Çalışmada hakkaniyete uygun tatmin kavramı, esasen AİHM ve AYM içtihatları temelinde ele alınmış. Ağırlıklı olarak AİHM'nin hakkaniyete uygun tatmin uygulaması üzerinde durulmakla birlikte hukuk sistemimizde 2012 yılından beri yürürlükte olan bireysel başvuru yolu neticesinde hakkaniyete uygun tatmin kapsamında verilebilecek kararlar da çalışmanın üçüncü bölümünde ele alınmış¬. Çalışmada ağırlıklı olarak AİHM uygulamasının üzerinde durulmasının nedeni bu konuda oldukça geniş bir içtihadi birikimin olması ve AYM'nin de hakkaniyete uygun tatmine hükmederken büyük ölçüde AİHM içtihatları doğrultusunda karar vermesidir.
Çalışmanın odak noktasını başta AİHM ve AYM kararları oluşturmakla birlikte diğer uluslararası mahkemelerin kararlarından da faydalanılmış.

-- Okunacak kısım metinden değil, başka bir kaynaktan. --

/-! `setStkPair` -/

@[simp] theorem setStkPair_ime (s : State) (p : RStk) (v : Word) : (s.setStkPair p v).ime = s.ime := by cases p <;> rfl
@[simp] theorem setStkPair_imeState (s : State) (p : RStk) (v : Word) : (s.setStkPair p v).imeState = s.imeState := by cases p <;> rfl
@[simp] theorem setStkPair_halt (s : State) (p : RStk) (v : Word) : (s.setStkPair p v).halt = s.halt := by cases p <;> rfl
@[simp] theorem setStkPair_fault (s : State) (p : RStk) (v : Word) : (s.setStkPair p v).fault = s.fault := by cases p <;> rfl
@[simp] theorem setStkPair_ie (s : State) (p : RStk) (v : Word) : (s.setStkPair p v).ie = s.ie := by cases p <;> rfl
@[simp] theorem setStkPair_dev (s : State) (p : RStk) (v : Word) : (s.setStkPair p v).dev = s.dev := by cases p <;> rfl
@[simp] theorem setStkPair_joypad (s : State) (p : RStk) (v : Word) : (s.setStkPair p v).joypad = s.joypad := by cases p <;> rfl
@[simp] theorem setStkPair_serial (s : State) (p : RStk) (v : Word) : (s.setStkPair p v).serial = s.serial := by cases p <;> rfl
@[simp] theorem setStkPair_dma (s : State) (p : RStk) (v : Word) : (s.setStkPair p v).dma = s.dma := by cases p <;> rfl
@[simp] theorem setStkPair_mem (s : State) (p : RStk) (v : Word) : (s.setStkPair p v).mem = s.mem := by cases p <;> rfl
@[simp] theorem setStkPair_mapperLog (s : State) (p : RStk) (v : Word) : (s.setStkPair p v).mapperLog = s.mapperLog := by cases p <;> rfl
@[simp] theorem setStkPair_apuLog (s : State) (p : RStk) (v : Word) : (s.setStkPair p v).apuLog = s.apuLog := by cases p <;> rfl
@[simp] theorem setStkPair_stepCycles (s : State) (p : RStk) (v : Word) : (s.setStkPair p v).stepCycles = s.stepCycles := by cases p <;> rfl
@[simp] theorem setStkPair_budget (s : State) (p : RStk) (v : Word) : (s.setStkPair p v).budget = s.budget := by cases p <;> rfl
@[simp] theorem setStkPair_opPc (s : State) (p : RStk) (v : Word) : (s.setStkPair p v).opPc = s.opPc := by cases p <;> rfl
@[simp] theorem setStkPair_params (s : State) (p : RStk) (v : Word) : (s.setStkPair p v).params = s.params := by cases p <;> rfl

/-! `setPc` -/

@[simp] theorem setPc_ime (s : State) (v : Word) : (s.setPc v).ime = s.ime := rfl
@[simp] theorem setPc_imeState (s : State) (v : Word) : (s.setPc v).imeState = s.imeState := rfl
@[simp] theorem setPc_halt (s : State) (v : Word) : (s.setPc v).halt = s.halt := rfl
@[simp] theorem setPc_fault (s : State) (v : Word) : (s.setPc v).fault = s.fault := rfl
@[simp] theorem setPc_ie (s : State) (v : Word) : (s.setPc v).ie = s.ie := rfl
@[simp] theorem setPc_dev (s : State) (v : Word) : (s.setPc v).dev = s.dev := rfl
@[simp] theorem setPc_joypad (s : State) (v : Word) : (s.setPc v).joypad = s.joypad := rfl
@[simp] theorem setPc_serial (s : State) (v : Word) : (s.setPc v).serial = s.serial := rfl
@[simp] theorem setPc_dma (s : State) (v : Word) : (s.setPc v).dma = s.dma := rfl
@[simp] theorem setPc_mem (s : State) (v : Word) : (s.setPc v).mem = s.mem := rfl
@[simp] theorem setPc_mapperLog (s : State) (v : Word) : (s.setPc v).mapperLog = s.mapperLog := rfl
@[simp] theorem setPc_apuLog (s : State) (v : Word) : (s.setPc v).apuLog = s.apuLog := rfl
@[simp] theorem setPc_stepCycles (s : State) (v : Word) : (s.setPc v).stepCycles = s.stepCycles := rfl
@[simp] theorem setPc_budget (s : State) (v : Word) : (s.setPc v).budget = s.budget := rfl
@[simp] theorem setPc_opPc (s : State) (v : Word) : (s.setPc v).opPc = s.opPc := rfl
@[simp] theorem setPc_params (s : State) (v : Word) : (s.setPc v).params = s.params := rfl

/-! `setFlags` -/

@[simp] theorem setFlags_ime (s : State) (z n h c : Bool) : (s.setFlags z n h c).ime = s.ime := rfl
@[simp] theorem setFlags_imeState (s : State) (z n h c : Bool) : (s.setFlags z n h c).imeState = s.imeState := rfl
@[simp] theorem setFlags_halt (s : State) (z n h c : Bool) : (s.setFlags z n h c).halt = s.halt := rfl
@[simp] theorem setFlags_fault (s : State) (z n h c : Bool) : (s.setFlags z n h c).fault = s.fault := rfl
@[simp] theorem setFlags_ie (s : State) (z n h c : Bool) : (s.setFlags z n h c).ie = s.ie := rfl
@[simp] theorem setFlags_dev (s : State) (z n h c : Bool) : (s.setFlags z n h c).dev = s.dev := rfl
@[simp] theorem setFlags_joypad (s : State) (z n h c : Bool) : (s.setFlags z n h c).joypad = s.joypad := rfl
@[simp] theorem setFlags_serial (s : State) (z n h c : Bool) : (s.setFlags z n h c).serial = s.serial := rfl
@[simp] theorem setFlags_dma (s : State) (z n h c : Bool) : (s.setFlags z n h c).dma = s.dma := rfl
@[simp] theorem setFlags_mem (s : State) (z n h c : Bool) : (s.setFlags z n h c).mem = s.mem := rfl
@[simp] theorem setFlags_mapperLog (s : State) (z n h c : Bool) : (s.setFlags z n h c).mapperLog = s.mapperLog := rfl
@[simp] theorem setFlags_apuLog (s : State) (z n h c : Bool) : (s.setFlags z n h c).apuLog = s.apuLog := rfl
@[simp] theorem setFlags_stepCycles (s : State) (z n h c : Bool) : (s.setFlags z n h c).stepCycles = s.stepCycles := rfl
@[simp] theorem setFlags_budget (s : State) (z n h c : Bool) : (s.setFlags z n h c).budget = s.budget := rfl
@[simp] theorem setFlags_opPc (s : State) (z n h c : Bool) : (s.setFlags z n h c).opPc = s.opPc := rfl
@[simp] theorem setFlags_params (s : State) (z n h c : Bool) : (s.setFlags z n h c).params = s.params := rfl

/-! `setAluFlags` -/

@[simp] theorem setAluFlags_ime (s : State) (o : AluOut) : (s.setAluFlags o).ime = s.ime := rfl
@[simp] theorem setAluFlags_imeState (s : State) (o : AluOut) : (s.setAluFlags o).imeState = s.imeState := rfl
@[simp] theorem setAluFlags_halt (s : State) (o : AluOut) : (s.setAluFlags o).halt = s.halt := rfl
@[simp] theorem setAluFlags_fault (s : State) (o : AluOut) : (s.setAluFlags o).fault = s.fault := rfl
@[simp] theorem setAluFlags_ie (s : State) (o : AluOut) : (s.setAluFlags o).ie = s.ie := rfl
@[simp] theorem setAluFlags_dev (s : State) (o : AluOut) : (s.setAluFlags o).dev = s.dev := rfl
@[simp] theorem setAluFlags_joypad (s : State) (o : AluOut) : (s.setAluFlags o).joypad = s.joypad := rfl
@[simp] theorem setAluFlags_serial (s : State) (o : AluOut) : (s.setAluFlags o).serial = s.serial := rfl
@[simp] theorem setAluFlags_dma (s : State) (o : AluOut) : (s.setAluFlags o).dma = s.dma := rfl
@[simp] theorem setAluFlags_mem (s : State) (o : AluOut) : (s.setAluFlags o).mem = s.mem := rfl
@[simp] theorem setAluFlags_mapperLog (s : State) (o : AluOut) : (s.setAluFlags o).mapperLog = s.mapperLog := rfl
@[simp] theorem setAluFlags_apuLog (s : State) (o : AluOut) : (s.setAluFlags o).apuLog = s.apuLog := rfl
@[simp] theorem setAluFlags_stepCycles (s : State) (o : AluOut) : (s.setAluFlags o).stepCycles = s.stepCycles := rfl
@[simp] theorem setAluFlags_budget (s : State) (o : AluOut) : (s.setAluFlags o).budget = s.budget := rfl
@[simp] theorem setAluFlags_opPc (s : State) (o : AluOut) : (s.setAluFlags o).opPc = s.opPc := rfl
@[simp] theorem setAluFlags_params (s : State) (o : AluOut) : (s.setAluFlags o).params = s.params := rfl

/-! `decSp` -/

@[simp] theorem decSp_ime (s : State) : (s.decSp).ime = s.ime := rfl
@[simp] theorem decSp_imeState (s : State) : (s.decSp).imeState = s.imeState := rfl
@[simp] theorem decSp_halt (s : State) : (s.decSp).halt = s.halt := rfl
@[simp] theorem decSp_fault (s : State) : (s.decSp).fault = s.fault := rfl
@[simp] theorem decSp_ie (s : State) : (s.decSp).ie = s.ie := rfl
@[simp] theorem decSp_dev (s : State) : (s.decSp).dev = s.dev := rfl
@[simp] theorem decSp_joypad (s : State) : (s.decSp).joypad = s.joypad := rfl
@[simp] theorem decSp_serial (s : State) : (s.decSp).serial = s.serial := rfl
@[simp] theorem decSp_dma (s : State) : (s.decSp).dma = s.dma := rfl
@[simp] theorem decSp_mem (s : State) : (s.decSp).mem = s.mem := rfl
@[simp] theorem decSp_mapperLog (s : State) : (s.decSp).mapperLog = s.mapperLog := rfl
@[simp] theorem decSp_apuLog (s : State) : (s.decSp).apuLog = s.apuLog := rfl
@[simp] theorem decSp_stepCycles (s : State) : (s.decSp).stepCycles = s.stepCycles := rfl
@[simp] theorem decSp_budget (s : State) : (s.decSp).budget = s.budget := rfl
@[simp] theorem decSp_opPc (s : State) : (s.decSp).opPc = s.opPc := rfl
@[simp] theorem decSp_params (s : State) : (s.decSp).params = s.params := rfl

/-! `incSp` -/

@[simp] theorem incSp_ime (s : State) : (s.incSp).ime = s.ime := rfl
@[simp] theorem incSp_imeState (s : State) : (s.incSp).imeState = s.imeState := rfl
@[simp] theorem incSp_halt (s : State) : (s.incSp).halt = s.halt := rfl
@[simp] theorem incSp_fault (s : State) : (s.incSp).fault = s.fault := rfl
@[simp] theorem incSp_ie (s : State) : (s.incSp).ie = s.ie := rfl
@[simp] theorem incSp_dev (s : State) : (s.incSp).dev = s.dev := rfl
@[simp] theorem incSp_joypad (s : State) : (s.incSp).joypad = s.joypad := rfl
@[simp] theorem incSp_serial (s : State) : (s.incSp).serial = s.serial := rfl
@[simp] theorem incSp_dma (s : State) : (s.incSp).dma = s.dma := rfl
@[simp] theorem incSp_mem (s : State) : (s.incSp).mem = s.mem := rfl
@[simp] theorem incSp_mapperLog (s : State) : (s.incSp).mapperLog = s.mapperLog := rfl
@[simp] theorem incSp_apuLog (s : State) : (s.incSp).apuLog = s.apuLog := rfl
@[simp] theorem incSp_stepCycles (s : State) : (s.incSp).stepCycles = s.stepCycles := rfl
@[simp] theorem incSp_budget (s : State) : (s.incSp).budget = s.budget := rfl
@[simp] theorem incSp_opPc (s : State) : (s.incSp).opPc = s.opPc := rfl
@[simp] theorem incSp_params (s : State) : (s.incSp).params = s.params := rfl

/-! `tick` -/

@[simp] theorem tick_regs (s : State) : (s.tick).regs = s.regs := rfl
@[simp] theorem tick_ime (s : State) : (s.tick).ime = s.ime := rfl
@[simp] theorem tick_imeState (s : State) : (s.tick).imeState = s.imeState := rfl
@[simp] theorem tick_halt (s : State) : (s.tick).halt = s.halt := rfl
@[simp] theorem tick_fault (s : State) : (s.tick).fault = s.fault := rfl
@[simp] theorem tick_ie (s : State) : (s.tick).ie = s.ie := rfl
@[simp] theorem tick_joypad (s : State) : (s.tick).joypad = s.joypad := rfl
@[simp] theorem tick_serial (s : State) : (s.tick).serial = s.serial := rfl
@[simp] theorem tick_dma (s : State) : (s.tick).dma = s.dma := rfl
@[simp] theorem tick_mem (s : State) : (s.tick).mem = s.mem := rfl
@[simp] theorem tick_mapperLog (s : State) : (s.tick).mapperLog = s.mapperLog := rfl
@[simp] theorem tick_apuLog (s : State) : (s.tick).apuLog = s.apuLog := rfl
@[simp] theorem tick_budget (s : State) : (s.tick).budget = s.budget := rfl
@[simp] theorem tick_opPc (s : State) : (s.tick).opPc = s.opPc := rfl
@[simp] theorem tick_params (s : State) : (s.tick).params = s.params := rfl

/-! `raiseFault` -/

@[simp] theorem raiseFault_regs (r : Fault) (s : State) : (raiseFault r s).regs = s.regs := rfl
@[simp] theorem raiseFault_ime (r : Fault) (s : State) : (raiseFault r s).ime = s.ime := rfl
@[simp] theorem raiseFault_imeState (r : Fault) (s : State) : (raiseFault r s).imeState = s.imeState := rfl
@[simp] theorem raiseFault_halt (r : Fault) (s : State) : (raiseFault r s).halt = s.halt := rfl
@[simp] theorem raiseFault_ie (r : Fault) (s : State) : (raiseFault r s).ie = s.ie := rfl
@[simp] theorem raiseFault_dev (r : Fault) (s : State) : (raiseFault r s).dev = s.dev := rfl
@[simp] theorem raiseFault_joypad (r : Fault) (s : State) : (raiseFault r s).joypad = s.joypad := rfl
@[simp] theorem raiseFault_serial (r : Fault) (s : State) : (raiseFault r s).serial = s.serial := rfl
@[simp] theorem raiseFault_dma (r : Fault) (s : State) : (raiseFault r s).dma = s.dma := rfl
@[simp] theorem raiseFault_mem (r : Fault) (s : State) : (raiseFault r s).mem = s.mem := rfl
@[simp] theorem raiseFault_mapperLog (r : Fault) (s : State) : (raiseFault r s).mapperLog = s.mapperLog := rfl
@[simp] theorem raiseFault_apuLog (r : Fault) (s : State) : (raiseFault r s).apuLog = s.apuLog := rfl
@[simp] theorem raiseFault_stepCycles (r : Fault) (s : State) : (raiseFault r s).stepCycles = s.stepCycles := rfl
@[simp] theorem raiseFault_budget (r : Fault) (s : State) : (raiseFault r s).budget = s.budget := rfl
@[simp] theorem raiseFault_opPc (r : Fault) (s : State) : (raiseFault r s).opPc = s.opPc := rfl
@[simp] theorem raiseFault_params (r : Fault) (s : State) : (raiseFault r s).params = s.params := rfl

Çalışmada Sözleşme'de ve Ek Protokollerde yer alan haklar bazında inceleme yapılmamış olup, hakkaniyete uygun tatmine ilişkin genel birtakım ilkeler ortaya konulmuş. Sözleşme'de yer alan tüm haklar açısından ayrı bir inceleme yapılması, tazminatın miktarına ilişkin birtakım sayısal verilerin ortaya konulmasından öte bir anlam ifade etmeyeceğinden dolayı Mahkeme'nin hakkaniyete uygun tatmin konusundaki genel yaklaşımının ortaya konulması ve tutarlı bir uygulamasının olup olmadığının sorgulanması amaçlanmış. Benzer şekilde hukuk sistemimizde bireysel başvuruya konu olabilecek haklar açısından da hak bazında değerlendirme yapmak yerine Anayasa Mahkemesi'nin genel yaklaşımı, AİHM içtihatlarıyla karşılaştırmalı olarak ele alınmış. Ayrıca sadece hakkaniyete uygun tatmin kapsamında verilebilecek kararlar ele alınmış olup, kabul edilebilirlik kararı, ihlâl olmadığı kararı, geçici tedbir ve düşme kararı gibi konunun kapsamı dışında kalan kararlar incelenmemiş.